═════ Source material

theorem M3_bits {w m fn : Nat} (hm : m < 64) (hn : fn < 16) {f : M3} (h : w = m * 2 ^ 26 + fn * 2 ^ 6 + writeM3 f) :
    w < 2 ^ 32 ∧ w / 2 ^ 26 = m ∧ w / 2 ^ 6 % 16 = fn ∧ w / 2 ^ 5 % 2 = 0 ∧ w / 2 ^ 10 % 2 = 0 ∧ w / 2 ^ 14 % 4 = 0 ∧ w / 2 ^ 19 % 4 = 0 ∧ w / 2 ^ 24 % 4 = 0 ∧ w % 8 = f.hint.val ∧ readM3 w = f := by
  obtain ⟨md, ma, mb, feA, feB, hint⟩ := f
  simp only [writeM3] at h
  have := md.isLt
  have := ma.isLt
  have := mb.isLt
  have := Bool.toNat_le feA
  have := Bool.toNat_le feB
  have := hint.isLt
  refine ⟨by omega, by omega, by omega, by omega, by omega, by omega, by omega, by omega, (by show w % 8 = hint.val; omega), ?_⟩
  unfold readM3
  rw [fin_eq (by omega : w / 2 ^ 21 % 8 = md.val), fin_eq (by omega : w / 2 ^ 16 % 8 = ma.val), fin_eq (by omega : w / 2 ^ 11 % 8 = mb.val), bitAt_eq (by omega : w / 2 ^ 4 % 2 = feA.toNat), bitAt_eq (by omega : w / 2 ^ 3 % 2 = feB.toNat), fin_eq (by omega : w % 8 = hint.val)]

theorem M2_bits {w m fn : Nat} (hm : m < 64) (hn : fn < 16) {f : M2} (h : w = m * 2 ^ 26 + fn * 2 ^ 6 + writeM2 f) :
    w < 2 ^ 32 ∧ w / 2 ^ 26 = m ∧ w / 2 ^ 6 % 16 = fn ∧ w / 2 ^ 3 % 2 = 0 ∧ w / 2 ^ 5 % 2 = 0 ∧ w / 2 ^ 10 % 64 = 0 ∧ w / 2 ^ 19 % 4 = 0 ∧ w / 2 ^ 24 % 4 = 0 ∧ w % 8 = f.hint.val ∧ readM2 w = f := by
  obtain ⟨md, ma, feA, hint⟩ := f
  simp only [writeM2] at h
  have := md.isLt
  have := ma.isLt
  have := Bool.toNat_le feA
  have := hint.isLt
  refine ⟨by omega, by omega, by omega, by omega, by omega, by omega, by omega, by omega, (by show w % 8 = hint.val; omega), ?_⟩
  unfold readM2
  rw [fin_eq (by omega : w / 2 ^ 21 % 8 = md.val), fin_eq (by omega : w / 2 ^ 16 % 8 = ma.val), bitAt_eq (by omega : w / 2 ^ 4 % 2 = feA.toNat), fin_eq (by omega : w % 8 = hint.val)]

theorem MS_bits {w m fn : Nat} (hm : m < 64) (hn : fn < 16) {f : MS} (h : w = m * 2 ^ 26 + fn * 2 ^ 6 + writeMS f) :
    w < 2 ^ 32 ∧ w / 2 ^ 26 = m ∧ w / 2 ^ 6 % 16 = fn ∧ w / 2 ^ 3 % 2 = 0 ∧ w / 2 ^ 5 % 2 = 0 ∧ w / 2 ^ 10 % 64 = 0 ∧ w / 2 ^ 19 % 4 = 0 ∧ w % 8 = f.hint.val ∧ readMS w = f := by
  obtain ⟨sd, ma, feA, hint⟩ := f
  simp only [writeMS] at h
  have := sd.isLt
  have := ma.isLt
  have := Bool.toNat_le feA
  have := hint.isLt
  refine ⟨by omega, by omega, by omega, by omega, by omega, by omega, by omega, (by show w % 8 = hint.val; omega), ?_⟩
  unfold readMS
  rw [fin_eq (by omega : w / 2 ^ 21 % 32 = sd.val), fin_eq (by omega : w / 2 ^ 16 % 8 = ma.val), bitAt_eq (by omega : w / 2 ^ 4 % 2 = feA.toNat), fin_eq (by omega : w % 8 = hint.val)]

theorem VS_bits {w m fn : Nat} (hm : m < 64) (hn : fn < 16) {f : VS} (h : w = m * 2 ^ 26 + fn * 2 ^ 6 + 1024 + writeVS f) :
    w < 2 ^ 32 ∧ w / 2 ^ 26 = m ∧ w / 2 ^ 6 % 16 = fn ∧ w / 2 ^ 3 % 2 = 0 ∧ w / 2 ^ 5 % 2 = 0 ∧ w / 2 ^ 10 % 2 = 1 ∧ w % 8 = f.hint.val ∧ readVS w = f := by
  obtain ⟨vd, va, sb, feA, hint⟩ := f
  simp only [writeVS] at h
  have := vd.isLt
  have := va.isLt
  have := sb.isLt
  have := Bool.toNat_le feA
  have := hint.isLt
  refine ⟨by omega, by omega, by omega, by omega, by omega, by omega, (by show w % 8 = hint.val; omega), ?_⟩
  unfold readVS
  rw [fin_eq (by omega : w / 2 ^ 21 % 32 = vd.val), fin_eq (by omega : w / 2 ^ 16 % 32 = va.val), fin_eq (by omega : w / 2 ^ 11 % 32 = sb.val), bitAt_eq (by omega : w / 2 ^ 4 % 2 = feA.toNat), fin_eq (by omega : w % 8 = hint.val)]

theorem VU_bits {w m fn : Nat} (hm : m < 64) (hn : fn < 16) {f : VU} (h : w = m * 2 ^ 26 + fn * 2 ^ 6 + writeVU f) :
    w < 2 ^ 32 ∧ w / 2 ^ 26 = m ∧ w / 2 ^ 6 % 16 = fn ∧ w / 2 ^ 3 % 2 = 0 ∧ w / 2 ^ 5 % 2 = 0 ∧ w / 2 ^ 10 % 64 = 0 ∧ w % 8 = f.hint.val ∧ readVU w = f := by
  obtain ⟨vd, va, feA, hint⟩ := f
  simp only [writeVU] at h
  have := vd.isLt
  have := va.isLt
  have := Bool.toNat_le feA
  have := hint.isLt
  refine ⟨by omega, by omega, by omega, by omega, by omega, by omega, (by show w % 8 = hint.val; omega), ?_⟩
  unfold readVU
  rw [fin_eq (by omega : w / 2 ^ 21 % 32 = vd.val), fin_eq (by omega : w / 2 ^ 16 % 32 = va.val), bitAt_eq (by omega : w / 2 ^ 4 % 2 = feA.toNat), fin_eq (by omega : w % 8 = hint.val)]

theorem VBrdForm_bits {w m fn : Nat} (hm : m < 64) (hn : fn < 16) {f : VBrdForm} (h : w = m * 2 ^ 26 + fn * 2 ^ 6 + 1024 + writeVBrdForm f) :
    w < 2 ^ 32 ∧ w / 2 ^ 26 = m ∧ w / 2 ^ 6 % 16 = fn ∧ w / 2 ^ 3 % 8 = 0 ∧ w / 2 ^ 10 % 2 = 1 ∧ w / 2 ^ 16 % 32 = 0 ∧ w % 8 = f.hint.val ∧ readVBrdForm w = f := by
  obtain ⟨vd, sb, hint⟩ := f
  simp only [writeVBrdForm] at h
  have := vd.isLt
  have := sb.isLt
  have := hint.isLt
  refine ⟨by omega, by omega, by omega, by omega, by omega, by omega, (by show w % 8 = hint.val; omega), ?_⟩
  unfold readVBrdForm
  rw [fin_eq (by omega : w / 2 ^ 21 % 32 = vd.val), fin_eq (by omega : w / 2 ^ 11 % 32 = sb.val), fin_eq (by omega : w % 8 = hint.val)]

theorem VD_bits {w m fn : Nat} (hm : m < 64) (hn : fn < 16) {f : VD} (h : w = m * 2 ^ 26 + fn * 2 ^ 6 + writeVD f) :
    w < 2 ^ 32 ∧ w / 2 ^ 26 = m ∧ w / 2 ^ 6 % 16 = fn ∧ w / 2 ^ 3 % 8 = 0 ∧ w / 2 ^ 10 % 2048 = 0 ∧ w % 8 = f.hint.val ∧ readVD w = f := by
  obtain ⟨vd, hint⟩ := f
  simp only [writeVD] at h
  have := vd.isLt
  have := hint.isLt
  refine ⟨by omega, by omega, by omega, by omega, by omega, (by show w % 8 = hint.val; omega), ?_⟩
  unfold readVD
  rw [fin_eq (by omega : w / 2 ^ 21 % 32 = vd.val), fin_eq (by omega : w % 8 = hint.val)]

theorem VV_bits {w m fn : Nat} (hm : m < 64) (hn : fn < 16) {f : VV} (h : w = m * 2 ^ 26 + fn * 2 ^ 6 + writeVV f) :
    w < 2 ^ 32 ∧ w / 2 ^ 26 = m ∧ w / 2 ^ 6 % 16 = fn ∧ w / 2 ^ 5 % 2 = 0 ∧ w / 2 ^ 10 % 2 = 0 ∧ w % 8 = f.hint.val ∧ readVV w = f := by
  obtain ⟨vd, va, vb, feA, feB, hint⟩ := f
  simp only [writeVV] at h
  have := vd.isLt
  have := va.isLt
  have := vb.isLt
  have := Bool.toNat_le feA
  have := Bool.toNat_le feB
  have := hint.isLt
  refine ⟨by omega, by omega, by omega, by omega, by omega, (by show w % 8 = hint.val; omega), ?_⟩
  unfold readVV
  rw [fin_eq (by omega : w / 2 ^ 21 % 32 = vd.val), fin_eq (by omega : w / 2 ^ 16 % 32 = va.val), fin_eq (by omega : w / 2 ^ 11 % 32 = vb.val), bitAt_eq (by omega : w / 2 ^ 4 % 2 = feA.toNat), bitAt_eq (by omega : w / 2 ^ 3 % 2 = feB.toNat), fin_eq (by omega : w % 8 = hint.val)]

theorem VU_bits2 {w m fn : Nat} (hm : m < 64) (hn : fn < 16) {f : VU} (h : w = m * 2 ^ 26 + fn * 2 ^ 6 + 1024 + writeVU f) :
    w < 2 ^ 32 ∧ w / 2 ^ 26 = m ∧ w / 2 ^ 6 % 16 = fn ∧ w / 2 ^ 3 % 2 = 0 ∧ w / 2 ^ 5 % 2 = 0 ∧ w / 2 ^ 10 % 64 = 1 ∧ w % 8 = f.hint.val ∧ readVU w = f := by
  obtain ⟨vd, va, feA, hint⟩ := f
  simp only [writeVU] at h
  have := vd.isLt
  have := va.isLt
  have := Bool.toNat_le feA
  have := hint.isLt
  refine ⟨by omega, by omega, by omega, by omega, by omega, by omega, (by show w % 8 = hint.val; omega), ?_⟩
  unfold readVU
  rw [fin_eq (by omega : w / 2 ^ 21 % 32 = vd.val), fin_eq (by omega : w / 2 ^ 16 % 32 = va.val), bitAt_eq (by omega : w / 2 ^ 4 % 2 = feA.toNat), fin_eq (by omega : w % 8 = hint.val)]

theorem VIdxForm_bits {w m : Nat} (hm : m < 64) {f : VIdxForm} (h : w = m * 2 ^ 26 + writeVIdxForm f) :
    w < 2 ^ 32 ∧ w / 2 ^ 26 = m ∧ w % 8 = f.hint.val ∧ readVIdxForm w = f := by
  obtain ⟨vd, si, vb, fn, x, feA, feB, hint⟩ := f
  simp only [writeVIdxForm] at h
  have := vd.isLt
  have := si.isLt
  have := vb.isLt
  have := fn.isLt
  have := Bool.toNat_le x
  have := Bool.toNat_le feA
  have := Bool.toNat_le feB
  have := hint.isLt
  refine ⟨by omega, by omega, (by show w % 8 = hint.val; omega), ?_⟩
  unfold readVIdxForm
  rw [fin_eq (by omega : w / 2 ^ 21 % 32 = vd.val), fin_eq (by omega : w / 2 ^ 16 % 32 = si.val), fin_eq (by omega : w / 2 ^ 11 % 32 = vb.val), fin_eq (by omega : w / 2 ^ 6 % 32 = fn.val), bitAt_eq (by omega : w / 2 ^ 5 % 2 = x.toNat), bitAt_eq (by omega : w / 2 ^ 4 % 2 = feA.toNat), bitAt_eq (by omega : w / 2 ^ 3 % 2 = feB.toNat), fin_eq (by omega : w % 8 = hint.val)]

theorem VCvtForm_bits {w m fn : Nat} (hm : m < 64) (hn : fn < 16) {f : VCvtForm} (h : w = m * 2 ^ 26 + fn * 2 ^ 6 + writeVCvtForm f) :
    w < 2 ^ 32 ∧ w / 2 ^ 26 = m ∧ w / 2 ^ 6 % 16 = fn ∧ w / 2 ^ 3 % 2 = 0 ∧ w / 2 ^ 15 % 2 = 0 ∧ w % 8 = f.hint.val ∧ readVCvtForm w = f := by
  obtain ⟨vd, va, ent, sat, x, feA, hint⟩ := f
  simp only [writeVCvtForm] at h
  have := vd.isLt
  have := va.isLt
  have := ent.isLt
  have := Bool.toNat_le sat
  have := Bool.toNat_le x
  have := Bool.toNat_le feA
  have := hint.isLt
  refine ⟨by omega, by omega, by omega, by omega, by omega, (by show w % 8 = hint.val; omega), ?_⟩
  unfold readVCvtForm
  rw [fin_eq (by omega : w / 2 ^ 21 % 32 = vd.val), fin_eq (by omega : w / 2 ^ 16 % 32 = va.val), fin_eq (by omega : w / 2 ^ 11 % 16 = ent.val), bitAt_eq (by omega : w / 2 ^ 10 % 2 = sat.toNat), bitAt_eq (by omega : w / 2 ^ 5 % 2 = x.toNat), bitAt_eq (by omega : w / 2 ^ 4 % 2 = feA.toNat), fin_eq (by omega : w % 8 = hint.val)]

theorem VQForm_bits {w m fn : Nat} (hm : m < 64) (hn : fn < 16) {f : VQForm} (h : w = m * 2 ^ 26 + fn * 2 ^ 6 + writeVQForm f) :
    w < 2 ^ 32 ∧ w / 2 ^ 26 = m ∧ w / 2 ^ 6 % 16 = fn ∧ w % 8 = f.hint.val ∧ readVQForm w = f := by
  obtain ⟨vd, va, vb, sat, x, feA, feB, hint⟩ := f
  simp only [writeVQForm] at h
  have := vd.isLt
  have := va.isLt
  have := vb.isLt
  have := Bool.toNat_le sat
  have := Bool.toNat_le x
  have := Bool.toNat_le feA
  have := Bool.toNat_le feB
  have := hint.isLt
  refine ⟨by omega, by omega, by omega, (by show w % 8 = hint.val; omega), ?_⟩
  unfold readVQForm
  rw [fin_eq (by omega : w / 2 ^ 21 % 32 = vd.val), fin_eq (by omega : w / 2 ^ 16 % 32 = va.val), fin_eq (by omega : w / 2 ^ 11 % 32 = vb.val), bitAt_eq (by omega : w / 2 ^ 10 % 2 = sat.toNat), bitAt_eq (by omega : w / 2 ^ 5 % 2 = x.toNat), bitAt_eq (by omega : w / 2 ^ 4 % 2 = feA.toNat), bitAt_eq (by omega : w / 2 ^ 3 % 2 = feB.toNat), fin_eq (by omega : w % 8 = hint.val)]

══════════

Print, without alteration, only the lines above between the one holding "obtain ⟨vd, si, vb, fn, x, feA, feB, hint⟩" and the one holding "have := ent.isLt", inclusive.

* _Response below_
  obtain ⟨vd, si, vb, fn, x, feA, feB, hint⟩ := f
  simp only [writeVIdxForm] at h
  have := vd.isLt
  have := si.isLt
  have := vb.isLt
  have := fn.isLt
  have := Bool.toNat_le x
  have := Bool.toNat_le feA
  have := Bool.toNat_le feB
  have := hint.isLt
  refine ⟨by omega, by omega, (by show w % 8 = hint.val; omega), ?_⟩
  unfold readVIdxForm
  rw [fin_eq (by omega : w / 2 ^ 21 % 32 = vd.val), fin_eq (by omega : w / 2 ^ 16 % 32 = si.val), fin_eq (by omega : w / 2 ^ 11 % 32 = vb.val), fin_eq (by omega : w / 2 ^ 6 % 32 = fn.val), bitAt_eq (by omega : w / 2 ^ 5 % 2 = x.toNat), bitAt_eq (by omega : w / 2 ^ 4 % 2 = feA.toNat), bitAt_eq (by omega : w / 2 ^ 3 % 2 = feB.toNat), fin_eq (by omega : w % 8 = hint.val)]

theorem VCvtForm_bits {w m fn : Nat} (hm : m < 64) (hn : fn < 16) {f : VCvtForm} (h : w = m * 2 ^ 26 + fn * 2 ^ 6 + writeVCvtForm f) :
    w < 2 ^ 32 ∧ w / 2 ^ 26 = m ∧ w / 2 ^ 6 % 16 = fn ∧ w / 2 ^ 3 % 2 = 0 ∧ w / 2 ^ 15 % 2 = 0 ∧ w % 8 = f.hint.val ∧ readVCvtForm w = f := by
  obtain ⟨vd, va, ent, sat, x, feA, hint⟩ := f
  simp only [writeVCvtForm] at h
  have := vd.isLt
  have := va.isLt
  have := ent.isLt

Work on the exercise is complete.